More merge base discussion [was: monotone's LCA+DOM algo for selecting a merge base]

John A Meinel john at arbash-meinel.com
Mon Feb 20 18:37:26 GMT 2006


Aaron Bentley wrote:
> John A Meinel wrote:
>>> Aaron Bentley wrote:
>>> As I understand it, the current algorithm uses the revision which is
>>> farthest from 'null:' which is inside the ancestry of both sides. Is
>>> that correct?
> 
> Correct.
>>> If it is, then a reasonable cache would be to just annotate each
>>> revision with its maximum distance from 'null:'. This is fixed property
>>> that only changes if ghosts are fleshed out. Which means that a cache is
>>> perfect for it.
> 
> Exactly.
> 

Sounds reasonable to me. It seems perfectly suited for something like
the 'stat-cache'. Which would just have "revision-id\0distance" one per
line.

I don't know what the delimiter should be, especially since I don't know
what our future revision-id spec is going to be. '\0' is a safe bet that
we won't ever allow it, but I don't know about any other character.

> 
>>> What we haven't fully investigated, is that it preferentially picks
>>> long-cuts.
> ...
>>> We avoided LCA, because A->C->J cause A to look much closer than it
>>> really should be. (A shortcut). The problem I was running into was that
>>> it was picking A because the "C" path went through Robert's integration
>>> branch, whereas I had just merged the other branch.
> 
> As soon as someone merges Robert, they get his distance-from-null: +1,
> unless they're already farther than him.  I think I have noticed one
> case where it chose Robert due to this long-cut behaviour.
> 
> I guess one option would be to give up on using mutually-merged bases,
> and require that the base be on the revision-history of one of the
> branches.  Most of the time, that won't be too bad.
> 
> But yes, I've seen this happen too.
> 
> Aaron

I think what actually happened is that I merged you, and resolved all
the conflicts.

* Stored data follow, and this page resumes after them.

-- ==== Sys2Proof/Decode.lean ====
section
/-! DEFINITION. The instruction word (R41, R44): decoding, total on every word, and the encoder, both written from the
rows of spec/opcode_table.json. Fields are read as quotient and remainder of the word. The definitions that build an
instruction are noncomputable only for Lean's compiled code, which holds no constructor past the 244th with fields; the
kernel evaluates them. -/

namespace Sys2Proof

/-- Bits [lo + len - 1 : lo] of a word, as a number. -/
def bits (w : Word) (lo len : Nat) : Nat := w.toNat / 2 ^ lo % 2 ^ len

/-- Bits [lo + len - 1 : lo] of a word. -/
def fld (w : Word) (lo len : Nat) : BitVec len := BitVec.ofNat len (w.toNat / 2 ^ lo)

/-- A perm code (R47). -/
def permOf : Nat → Perm
  | 0 => .direct | 1 => .broadcast | 2 => .rotate | 3 => .butterfly | 4 => .mirror | 5 => .quadBroadcast
  | 6 => .quadButterfly | _ => .scalar

/-- The code of a pattern (R47). -/
def permCode : Perm → Nat
  | .direct => 0 | .broadcast => 1 | .rotate => 2 | .butterfly => 3 | .mirror => 4 | .quadBroadcast => 5
  | .quadButterfly => 6 | .scalar => 7

/-- The source field whose low bit is lo (R39). -/
def srcAt (w : Word) (lo : Nat) : Src := ⟨permOf (bits w (lo + 5) 3), fld w lo 5⟩

/-- The eight bits of a source field. -/
def srcCode (a : Src) : Nat := permCode a.perm * 32 + a.reg.toNat

/-- Why a word decodes to no instruction: its major, func or a fixed field matches no row (R52), or its fields break a
check of WellFormed. Both raise ILLEGAL (R43). -/
inductive Reject where
  | unassigned
  | illFormed
deriving DecidableEq, Repr

/-- Major 0x01. -/
def decode01 (w : Word) : Option Instr :=
  if bits w 18 8 = 0 then some (.bra (fld w 0 18))
  else if bits w 22 4 = 2 then some (.brcAny (fld w 18 4) (fld w 0 18))
  else if bits w 22 4 = 4 then some (.brcAll (fld w 18 4) (fld w 0 18))
  else if bits w 22 4 = 6 then some (.brcNone (fld w 18 4) (fld w 0 18))
  else if bits w 23 3 = 4 then some (.brz (fld w 18 5) (fld w 0 18))
  else if bits w 23 3 = 5 then some (.brnz (fld w 18 5) (fld w 0 18))
  else if bits w 22 4 = 12 then some (.park (fld w 18 4) (fld w 0 18))
  else none

/-- Major 0x02. -/
def decode02 (w : Word) : Option Instr :=
  if bits w 23 3 = 0 then some (.call (fld w 18 5) (fld w 0 18))
  else if bits w 23 3 = 1 ∧ bits w 0 18 = 0 then some (.ret (fld w 18 5))
  else if bits w 23 3 = 2 ∧ bits w 0 18 = 0 then some (.bix (fld w 18 5))
  else if bits w 23 3 = 3 ∧ bits w 0 18 = 0 then some (.callx (fld w 18 5))
  else none

/-- Major 0x03. -/
def decode03 (w : Word) : Option Instr :=
  if bits w 25 1 = 0 ∧ bits w 5 16 = 0 ∧ bits w 0 3 = 0 then some (.enrol (fld w 21 4) (fld w 3 2))
  else if bits w 25 1 = 0 ∧ bits w 5 16 = 0 ∧ bits w 0 3 = 1 then some (.strike (fld w 21 4) (fld w 3 2))
  else if bits w 25 1 = 0 ∧ bits w 17 4 = 0 ∧ bits w 9 4 = 0 ∧ bits w 0 3 = 2 then some (.mand (fld w 21 4) (fld w 13 4) (fld w 5 4) (fld w 3 2))
  else if bits w 25 1 = 0 ∧ bits w 17 4 = 0 ∧ bits w 9 4 = 0 ∧ bits w 0 3 = 3 then some (.mor (fld w 21 4) (fld w 13 4) (fld w 5 4) (fld w 3 2))
  else if bits w 25 1 = 0 ∧ bits w 17 4 = 0 ∧ bits w 9 4 = 0 ∧ bits w 0 3 = 4 then some (.mxor (fld w 21 4) (fld w 13 4) (fld w 5 4) (fld w 3 2))
  else if bits w 25 1 = 0 ∧ bits w 17 4 = 0 ∧ bits w 5 8 = 0 ∧ bits w 0 3 = 5 then some (.mnot (fld w 21 4) (fld w 13 4) (fld w 3 2))
  else if bits w 17 4 = 0 ∧ bits w 5 8 = 0 ∧ bits w 0 3 = 6 then some (.mpop (fld w 21 5) (fld w 13 4) (fld w 3 2))
  else if bits w 17 4 = 0 ∧ bits w 5 8 = 0 ∧ bits w 0 3 = 7 then some (.mfirst (fld w 21 5) (fld w 13 4) (fld w 3 2))
  else none

/-- Major 0x04. -/
def decode04 (w : Word) : Option Instr :=
  if bits w 5 21 = 0 ∧ bits w 0 3 = 0 then some (.exit (fld w 3 2))
  else if bits w 5 21 = 0 ∧ bits w 0 3 = 1 then some (.yield (fld w 3 2))
  else if bits w 0 26 = 2 then some (.region)
  else if bits w 21 5 = 0 ∧ bits w 0 3 = 3 then some (.waitAddr (srcAt w 13) (srcAt w 5) (fld w 3 2))
  else none

/-- Major 0x05. -/
def decode05 (w : Word) : Option Instr :=
  if bits w 25 1 = 0 ∧ bits w 5 8 = 0 ∧ bits w 0 3 = 0 then some (.voteAny (fld w 21 4) (srcAt w 13) (fld w 3 2))
  else if bits w 25 1 = 0 ∧ bits w 5 8 = 0 ∧ bits w 0 3 = 1 then some (.voteAll (fld w 21 4) (srcAt w 13) (fld w 3 2))
  else if bits w 5 8 = 0 ∧ bits w 0 3 = 2 then some (.voteBallot (fld w 21 5) (srcAt w 13) (fld w 3 2))
  else none

/-- Major 0x08. -/
def decode08 (w : Word) : Option Instr :=
  if bits w 0 26 = 0 then some (.nop)
  else if bits w 10 16 = 4096 then some (.hintK (fld w 5 5) (fld w 0 5))
  else if bits w 22 4 = 2 then some (.hintImm (fld w 0 22))
  else if bits w 22 4 = 3 then some (.hintLu (fld w 0 22))
  else if bits w 5 21 = 524288 then some (.hintPred (fld w 4 1) (fld w 0 4))
  else if bits w 22 4 = 5 then some (.hintOff (fld w 0 22))
  else if bits w 11 15 = 12288 ∧ bits w 3 1 = 0 then some (.hintCache (fld w 8 3) (fld w 4 4) (fld w 0 3))
  else if bits w 6 20 = 458752 then some (.hintSched (fld w 4 2) (fld w 0 4))
  else none

/-- Major 0x09. -/
def decode09 (w : Word) : Option Instr :=
  if bits w 23 3 = 0 ∧ bits w 0 3 = 0 then some (.rds (fld w 16 7) (fld w 4 12) (fld w 3 1))
  else if bits w 23 3 = 1 ∧ bits w 0 3 = 0 then some (.wrs (fld w 16 7) (fld w 4 12) (fld w 3 1))
  else if bits w 16 10 = 256 ∧ bits w 0 4 = 0 then some (.trap (fld w 4 12))
  else if bits w 0 26 = 25165824 then some (.rte)
  else if bits w 0 26 = 33554432 then some (.gret)
  else if bits w 0 26 = 33554448 then some (.gretSame)
  else if bits w 21 5 = 16 ∧ bits w 0 16 = 40 then some (.gretPc (fld w 16 5))
  else if bits w 0 26 = 41943040 then some (.gkill)
  else if bits w 23 3 = 6 ∧ bits w 6 10 = 0 ∧ bits w 0 4 = 0 then some (.segset (fld w 16 7) (fld w 4 2))
  else if bits w 23 3 = 7 ∧ bits w 0 16 = 0 then some (.tlbinvVa (fld w 16 7))
  else if bits w 23 3 = 7 ∧ bits w 0 16 = 16 then some (.tlbinvRoot (fld w 16 7))
  else if bits w 0 26 = 58720288 then some (.tlbinvAll)
  else none

/-- Major 0x0A. -/
def decode0A (w : Word) : Option Instr :=
  if bits w 0 26 = 0 then some (.brk)
  else if bits w 23 3 = 1 ∧ bits w 0 16 = 0 then some (.dbgStep (fld w 16 7))
  else if bits w 0 26 = 16777216 then some (.preack)
  else none

/-- Major 0x10. -/
def decode10 (w : Word) : Option Instr :=
  if bits w 0 3 = 0 then some (.vadd (fld w 21 5) (srcAt w 13) (srcAt w 5) (fld w 3 2))
  else if bits w 0 3 = 1 then some (.vsub (fld w 21 5) (srcAt w 13) (srcAt w 5) (fld w 3 2))
  else if bits w 0 3 = 2 then some (.vaddSatS32 (fld w 21 5) (srcAt w 13) (srcAt w 5) (fld w 3 2))
  else if bits w 0 3 = 3 then some (.vaddSatN32 (fld w 21 5) (srcAt w 13) (srcAt w 5) (fld w 3 2))
  else if bits w 21 1 = 0 ∧ bits w 0 3 = 4 then some (.vaddc (fld w 22 4) (srcAt w 13) (srcAt w 5) (fld w 3 2))
  else if bits w 0 3 = 5 then some (.vmulLo (fld w 21 5) (srcAt w 13) (srcAt w 5) (fld w 3 2))
  else if bits w 0 3 = 6 then some (.vmulHiS32 (fld w 21 5) (srcAt w 13) (srcAt w 5) (fld w 3 2))
  else if bits w 0 3 = 7 then some (.vmulHiN32 (fld w 21 5) (srcAt w 13) (srcAt w 5) (fld w 3 2))
  else none

/-- Major 0x11. -/
def decode11 (w : Word) : Option Instr :=
  if bits w 0 3 = 0 then some (.vmad (fld w 21 5) (srcAt w 13) (srcAt w 5) (fld w 3 2))
  else if bits w 0 3 = 1 then some (.vdivS32 (fld w 21 5) (srcAt w 13) (srcAt w 5) (fld w 3 2))
  else if bits w 0 3 = 2 then some (.vdivN32 (fld w 21 5) (srcAt w 13) (srcAt w 5) (fld w 3 2))
  else if bits w 0 3 = 3 then some (.vremS32 (fld w 21 5) (srcAt w 13) (srcAt w 5) (fld w 3 2))
  else if bits w 0 3 = 4 then some (.vremN32 (fld w 21 5) (srcAt w 13) (srcAt w 5) (fld w 3 2))
  else if bits w 0 3 = 5 then some (.vminS32 (fld w 21 5) (srcAt w 13) (srcAt w 5) (fld w 3 2))
  else if bits w 0 3 = 6 then some (.vminN32 (fld w 21 5) (srcAt w 13) (srcAt w 5) (fld w 3 2))
  else if bits w 0 3 = 7 then some (.vmaxS32 (fld w 21 5) (srcAt w 13) (srcAt w 5) (fld w 3 2))
  else none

And then when I merged you again, it picked Robert as a
base, and I had to resolve *your* conflicts again, not integration
conflicts.
That actually makes the most sense, because if it picks Robert as a
base, it basically rolls up all of your changes, and applies them to my
tree. While if it picks you as a base, it would roll up all of Robert's
changes. But I probably didn't have to resolve conflicts between Robert
and myself, I had to resolve changes between you and myself. And then I
had to resolve them again. I'm 90% sure that is what happened.